(Collected data)
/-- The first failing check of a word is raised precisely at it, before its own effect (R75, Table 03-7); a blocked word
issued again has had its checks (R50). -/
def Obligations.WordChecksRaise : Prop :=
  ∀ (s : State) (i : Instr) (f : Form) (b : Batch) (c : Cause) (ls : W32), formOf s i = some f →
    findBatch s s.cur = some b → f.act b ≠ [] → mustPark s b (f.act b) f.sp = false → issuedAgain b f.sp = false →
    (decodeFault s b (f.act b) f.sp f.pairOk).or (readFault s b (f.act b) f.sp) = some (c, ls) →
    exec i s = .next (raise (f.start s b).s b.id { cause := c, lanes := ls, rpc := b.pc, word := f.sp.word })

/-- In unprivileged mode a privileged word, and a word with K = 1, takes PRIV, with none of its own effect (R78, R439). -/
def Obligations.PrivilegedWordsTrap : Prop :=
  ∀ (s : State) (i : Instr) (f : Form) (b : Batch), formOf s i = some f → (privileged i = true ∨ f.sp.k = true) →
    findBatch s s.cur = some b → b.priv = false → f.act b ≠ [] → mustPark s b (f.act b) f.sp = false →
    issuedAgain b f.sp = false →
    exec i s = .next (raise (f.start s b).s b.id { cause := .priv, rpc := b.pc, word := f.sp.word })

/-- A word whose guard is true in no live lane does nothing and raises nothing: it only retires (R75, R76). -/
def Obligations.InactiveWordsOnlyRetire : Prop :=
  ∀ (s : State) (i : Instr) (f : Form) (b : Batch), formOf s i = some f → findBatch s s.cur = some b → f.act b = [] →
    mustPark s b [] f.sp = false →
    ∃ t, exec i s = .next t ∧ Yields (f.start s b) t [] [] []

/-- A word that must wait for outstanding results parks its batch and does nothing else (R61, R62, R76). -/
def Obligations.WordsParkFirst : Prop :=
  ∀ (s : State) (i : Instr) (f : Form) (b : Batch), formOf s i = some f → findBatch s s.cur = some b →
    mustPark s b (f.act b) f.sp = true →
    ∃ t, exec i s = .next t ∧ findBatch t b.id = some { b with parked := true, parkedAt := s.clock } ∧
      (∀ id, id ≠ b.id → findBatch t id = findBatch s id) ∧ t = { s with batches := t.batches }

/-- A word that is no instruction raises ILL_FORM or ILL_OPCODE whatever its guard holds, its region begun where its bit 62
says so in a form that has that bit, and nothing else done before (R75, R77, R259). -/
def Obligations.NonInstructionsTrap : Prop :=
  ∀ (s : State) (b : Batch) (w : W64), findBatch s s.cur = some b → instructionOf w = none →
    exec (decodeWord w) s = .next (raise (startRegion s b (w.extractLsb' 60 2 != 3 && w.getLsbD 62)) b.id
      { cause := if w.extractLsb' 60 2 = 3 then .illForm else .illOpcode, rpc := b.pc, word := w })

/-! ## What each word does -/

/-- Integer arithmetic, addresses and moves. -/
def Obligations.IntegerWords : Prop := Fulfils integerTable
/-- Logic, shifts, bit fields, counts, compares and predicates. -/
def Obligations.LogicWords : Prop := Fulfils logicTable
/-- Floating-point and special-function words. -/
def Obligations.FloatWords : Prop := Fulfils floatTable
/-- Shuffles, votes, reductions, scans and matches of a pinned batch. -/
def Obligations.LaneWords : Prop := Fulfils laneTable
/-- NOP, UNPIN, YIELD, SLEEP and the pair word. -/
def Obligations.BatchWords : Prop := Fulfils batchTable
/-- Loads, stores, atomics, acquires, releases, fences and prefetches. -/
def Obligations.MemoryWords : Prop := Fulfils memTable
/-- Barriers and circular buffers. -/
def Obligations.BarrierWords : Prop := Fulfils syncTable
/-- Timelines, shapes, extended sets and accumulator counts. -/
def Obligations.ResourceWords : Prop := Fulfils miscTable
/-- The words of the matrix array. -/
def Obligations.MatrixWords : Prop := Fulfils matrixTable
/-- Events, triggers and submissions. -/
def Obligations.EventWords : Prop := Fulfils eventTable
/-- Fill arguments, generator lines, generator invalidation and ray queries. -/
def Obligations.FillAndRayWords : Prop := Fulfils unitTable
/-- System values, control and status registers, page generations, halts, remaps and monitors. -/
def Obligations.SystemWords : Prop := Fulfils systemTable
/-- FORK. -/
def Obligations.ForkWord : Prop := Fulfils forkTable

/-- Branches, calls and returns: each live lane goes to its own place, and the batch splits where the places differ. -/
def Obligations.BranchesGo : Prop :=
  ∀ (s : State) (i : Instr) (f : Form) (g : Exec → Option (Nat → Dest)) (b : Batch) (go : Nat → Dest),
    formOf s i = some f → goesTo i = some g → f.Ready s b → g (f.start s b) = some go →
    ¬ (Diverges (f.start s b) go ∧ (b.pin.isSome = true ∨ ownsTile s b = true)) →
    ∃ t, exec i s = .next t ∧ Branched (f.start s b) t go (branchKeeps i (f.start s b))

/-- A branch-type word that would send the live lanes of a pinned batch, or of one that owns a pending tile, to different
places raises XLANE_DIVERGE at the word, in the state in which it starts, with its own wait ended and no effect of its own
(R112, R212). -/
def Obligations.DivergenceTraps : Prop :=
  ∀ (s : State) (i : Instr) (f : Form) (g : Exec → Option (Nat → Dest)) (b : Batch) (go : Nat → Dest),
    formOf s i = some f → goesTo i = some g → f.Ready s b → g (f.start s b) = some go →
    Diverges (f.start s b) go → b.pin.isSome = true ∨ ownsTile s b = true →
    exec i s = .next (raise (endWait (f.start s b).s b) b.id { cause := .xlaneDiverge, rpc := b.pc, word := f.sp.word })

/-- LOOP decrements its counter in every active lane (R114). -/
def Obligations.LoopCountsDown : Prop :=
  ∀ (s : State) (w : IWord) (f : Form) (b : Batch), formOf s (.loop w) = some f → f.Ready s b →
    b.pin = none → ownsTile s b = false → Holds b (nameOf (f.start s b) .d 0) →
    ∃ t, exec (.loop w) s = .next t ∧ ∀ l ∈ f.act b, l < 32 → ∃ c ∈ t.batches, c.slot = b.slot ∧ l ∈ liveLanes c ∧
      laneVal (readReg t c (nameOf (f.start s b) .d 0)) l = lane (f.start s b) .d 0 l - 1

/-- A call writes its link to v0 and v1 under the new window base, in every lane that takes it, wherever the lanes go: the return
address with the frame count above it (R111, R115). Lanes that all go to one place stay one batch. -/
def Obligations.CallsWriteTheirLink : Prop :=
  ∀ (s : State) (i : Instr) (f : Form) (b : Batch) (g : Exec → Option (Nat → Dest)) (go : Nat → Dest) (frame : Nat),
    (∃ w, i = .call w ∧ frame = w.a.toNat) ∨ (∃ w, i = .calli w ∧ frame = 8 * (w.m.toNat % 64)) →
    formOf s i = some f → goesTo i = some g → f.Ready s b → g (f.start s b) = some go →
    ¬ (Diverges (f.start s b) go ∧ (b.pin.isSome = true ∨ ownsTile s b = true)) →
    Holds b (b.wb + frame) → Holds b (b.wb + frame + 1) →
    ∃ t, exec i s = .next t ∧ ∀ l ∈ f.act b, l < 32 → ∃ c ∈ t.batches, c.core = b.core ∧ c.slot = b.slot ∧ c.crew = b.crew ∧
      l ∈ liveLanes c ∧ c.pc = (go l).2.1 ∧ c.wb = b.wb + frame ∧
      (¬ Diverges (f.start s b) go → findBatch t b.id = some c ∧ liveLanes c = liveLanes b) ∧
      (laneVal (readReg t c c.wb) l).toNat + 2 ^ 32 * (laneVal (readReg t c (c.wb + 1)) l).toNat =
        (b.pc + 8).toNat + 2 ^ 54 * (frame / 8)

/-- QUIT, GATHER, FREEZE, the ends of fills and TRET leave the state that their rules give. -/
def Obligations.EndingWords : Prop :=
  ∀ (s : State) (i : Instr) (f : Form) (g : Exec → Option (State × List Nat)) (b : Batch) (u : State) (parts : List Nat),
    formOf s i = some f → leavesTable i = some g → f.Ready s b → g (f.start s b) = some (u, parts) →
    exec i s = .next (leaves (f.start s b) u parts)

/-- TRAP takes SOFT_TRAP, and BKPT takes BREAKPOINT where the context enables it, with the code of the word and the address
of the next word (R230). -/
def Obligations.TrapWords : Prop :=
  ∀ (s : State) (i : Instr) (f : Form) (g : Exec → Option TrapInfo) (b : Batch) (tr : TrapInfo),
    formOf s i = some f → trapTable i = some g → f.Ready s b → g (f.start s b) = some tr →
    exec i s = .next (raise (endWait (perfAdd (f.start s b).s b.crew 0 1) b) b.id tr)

...

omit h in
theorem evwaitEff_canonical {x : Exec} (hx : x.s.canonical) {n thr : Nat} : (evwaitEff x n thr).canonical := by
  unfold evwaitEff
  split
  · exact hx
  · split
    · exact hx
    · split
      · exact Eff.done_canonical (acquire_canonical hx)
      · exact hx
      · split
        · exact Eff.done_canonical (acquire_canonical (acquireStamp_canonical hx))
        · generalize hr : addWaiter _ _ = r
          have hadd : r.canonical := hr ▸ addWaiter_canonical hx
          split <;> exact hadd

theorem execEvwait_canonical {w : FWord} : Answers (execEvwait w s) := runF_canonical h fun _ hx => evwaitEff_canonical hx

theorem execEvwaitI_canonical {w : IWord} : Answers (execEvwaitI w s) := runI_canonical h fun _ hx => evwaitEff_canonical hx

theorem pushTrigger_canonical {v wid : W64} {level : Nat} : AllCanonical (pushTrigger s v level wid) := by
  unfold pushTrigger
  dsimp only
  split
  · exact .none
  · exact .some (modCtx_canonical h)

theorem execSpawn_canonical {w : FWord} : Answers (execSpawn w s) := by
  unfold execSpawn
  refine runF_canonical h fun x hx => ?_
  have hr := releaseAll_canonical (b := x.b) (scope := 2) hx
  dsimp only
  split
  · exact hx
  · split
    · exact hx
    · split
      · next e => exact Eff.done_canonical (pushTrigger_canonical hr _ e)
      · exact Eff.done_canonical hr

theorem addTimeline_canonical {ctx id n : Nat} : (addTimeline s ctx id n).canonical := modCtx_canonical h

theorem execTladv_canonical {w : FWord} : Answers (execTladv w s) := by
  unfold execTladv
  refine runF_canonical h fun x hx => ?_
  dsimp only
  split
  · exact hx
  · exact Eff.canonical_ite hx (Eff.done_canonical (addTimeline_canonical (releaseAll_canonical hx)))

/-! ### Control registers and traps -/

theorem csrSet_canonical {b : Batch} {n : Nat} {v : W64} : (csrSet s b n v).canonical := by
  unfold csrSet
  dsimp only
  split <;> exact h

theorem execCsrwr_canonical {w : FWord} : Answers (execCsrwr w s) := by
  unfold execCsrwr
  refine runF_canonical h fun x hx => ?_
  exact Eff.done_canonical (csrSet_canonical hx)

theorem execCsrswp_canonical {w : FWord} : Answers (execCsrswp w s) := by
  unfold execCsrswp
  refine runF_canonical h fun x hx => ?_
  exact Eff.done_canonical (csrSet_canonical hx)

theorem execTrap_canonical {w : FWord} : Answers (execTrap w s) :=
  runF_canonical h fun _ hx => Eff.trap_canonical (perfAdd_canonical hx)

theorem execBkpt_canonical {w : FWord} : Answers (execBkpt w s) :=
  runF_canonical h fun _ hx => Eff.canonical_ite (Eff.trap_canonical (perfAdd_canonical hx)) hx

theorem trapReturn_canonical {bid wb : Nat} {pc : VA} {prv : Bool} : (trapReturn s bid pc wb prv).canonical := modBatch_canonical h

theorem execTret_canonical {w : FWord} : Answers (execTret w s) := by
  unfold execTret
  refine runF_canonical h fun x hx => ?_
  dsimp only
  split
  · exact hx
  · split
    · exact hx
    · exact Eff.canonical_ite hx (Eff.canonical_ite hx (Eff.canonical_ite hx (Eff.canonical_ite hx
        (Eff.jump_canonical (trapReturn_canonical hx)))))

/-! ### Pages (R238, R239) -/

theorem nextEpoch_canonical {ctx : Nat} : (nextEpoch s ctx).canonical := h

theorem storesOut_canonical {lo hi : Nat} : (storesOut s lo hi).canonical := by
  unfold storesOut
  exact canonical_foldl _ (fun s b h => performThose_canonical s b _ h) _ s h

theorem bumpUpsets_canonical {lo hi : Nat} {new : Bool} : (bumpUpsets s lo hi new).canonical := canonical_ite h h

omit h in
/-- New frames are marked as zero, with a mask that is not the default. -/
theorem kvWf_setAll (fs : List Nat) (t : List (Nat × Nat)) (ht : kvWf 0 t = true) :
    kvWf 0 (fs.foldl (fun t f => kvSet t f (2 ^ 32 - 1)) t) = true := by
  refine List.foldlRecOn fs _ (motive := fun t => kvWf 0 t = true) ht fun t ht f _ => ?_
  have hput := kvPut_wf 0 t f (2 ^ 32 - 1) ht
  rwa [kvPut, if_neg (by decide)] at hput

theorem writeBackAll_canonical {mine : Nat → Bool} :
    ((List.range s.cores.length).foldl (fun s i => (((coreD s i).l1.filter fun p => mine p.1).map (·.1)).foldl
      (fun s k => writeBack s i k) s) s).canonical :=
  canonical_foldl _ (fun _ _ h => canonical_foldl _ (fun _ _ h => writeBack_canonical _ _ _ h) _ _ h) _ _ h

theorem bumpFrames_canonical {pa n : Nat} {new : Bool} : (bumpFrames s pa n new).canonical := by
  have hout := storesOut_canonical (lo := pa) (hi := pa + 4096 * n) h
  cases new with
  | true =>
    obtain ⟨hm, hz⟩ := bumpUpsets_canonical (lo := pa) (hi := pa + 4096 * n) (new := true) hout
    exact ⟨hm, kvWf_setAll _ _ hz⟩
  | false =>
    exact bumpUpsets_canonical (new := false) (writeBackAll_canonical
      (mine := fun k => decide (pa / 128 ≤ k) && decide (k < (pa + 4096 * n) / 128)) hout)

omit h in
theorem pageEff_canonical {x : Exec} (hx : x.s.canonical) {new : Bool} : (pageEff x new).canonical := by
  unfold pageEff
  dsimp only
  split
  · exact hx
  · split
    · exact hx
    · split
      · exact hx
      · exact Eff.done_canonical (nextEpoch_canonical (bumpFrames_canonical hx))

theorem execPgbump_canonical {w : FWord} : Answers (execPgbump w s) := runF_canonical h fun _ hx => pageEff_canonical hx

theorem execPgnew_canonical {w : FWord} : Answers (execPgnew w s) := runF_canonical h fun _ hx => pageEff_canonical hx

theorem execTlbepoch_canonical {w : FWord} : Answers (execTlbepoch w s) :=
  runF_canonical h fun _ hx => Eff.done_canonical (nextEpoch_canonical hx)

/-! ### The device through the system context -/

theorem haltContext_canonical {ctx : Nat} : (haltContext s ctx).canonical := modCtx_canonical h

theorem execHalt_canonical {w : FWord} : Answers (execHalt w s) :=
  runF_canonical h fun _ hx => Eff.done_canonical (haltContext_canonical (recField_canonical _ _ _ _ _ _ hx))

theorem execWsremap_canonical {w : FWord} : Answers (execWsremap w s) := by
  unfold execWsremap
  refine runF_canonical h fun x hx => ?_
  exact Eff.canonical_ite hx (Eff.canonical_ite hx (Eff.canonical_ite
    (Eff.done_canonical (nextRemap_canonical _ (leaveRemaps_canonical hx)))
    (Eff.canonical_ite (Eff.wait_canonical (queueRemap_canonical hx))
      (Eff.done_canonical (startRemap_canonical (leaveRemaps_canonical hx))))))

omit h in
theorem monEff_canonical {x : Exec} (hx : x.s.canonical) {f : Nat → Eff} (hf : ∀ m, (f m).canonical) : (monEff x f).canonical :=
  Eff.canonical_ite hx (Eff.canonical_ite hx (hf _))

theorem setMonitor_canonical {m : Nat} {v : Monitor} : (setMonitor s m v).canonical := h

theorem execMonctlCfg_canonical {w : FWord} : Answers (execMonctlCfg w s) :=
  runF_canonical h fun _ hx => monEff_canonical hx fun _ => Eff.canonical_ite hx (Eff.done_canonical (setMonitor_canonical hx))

[Assignment]: Only the lines above from the one with "a blocked word" through the one with "def Obligations.PrivilegedWordsTrap : Prop" should be duplicated, character for character.

[Task result]:
/-- The first failing check of a word is raised precisely at it, before its own effect (R75, Table 03-7); a blocked word
issued again has had its checks (R50). -/
def Obligations.WordChecksRaise : Prop :=
  ∀ (s : State) (i : Instr) (f : Form) (b : Batch) (c : Cause) (ls : W32), formOf s i = some f →
    findBatch s s.cur = some b → f.act b ≠ [] → mustPark s b (f.act b) f.sp = false → issuedAgain b f.sp = false →
    (decodeFault s b (f.act b) f.sp f.pairOk).or (readFault s b (f.act b) f.sp) = some (c, ls) →
    exec i s = .next (raise (f.start s b).s b.id { cause := c, lanes := ls, rpc := b.pc, word := f.sp.word })

/-- In unprivileged mode a privileged word, and a word with K = 1, takes PRIV, with none of its own effect (R78, R439). -/
def Obligations.PrivilegedWordsTrap : Prop :=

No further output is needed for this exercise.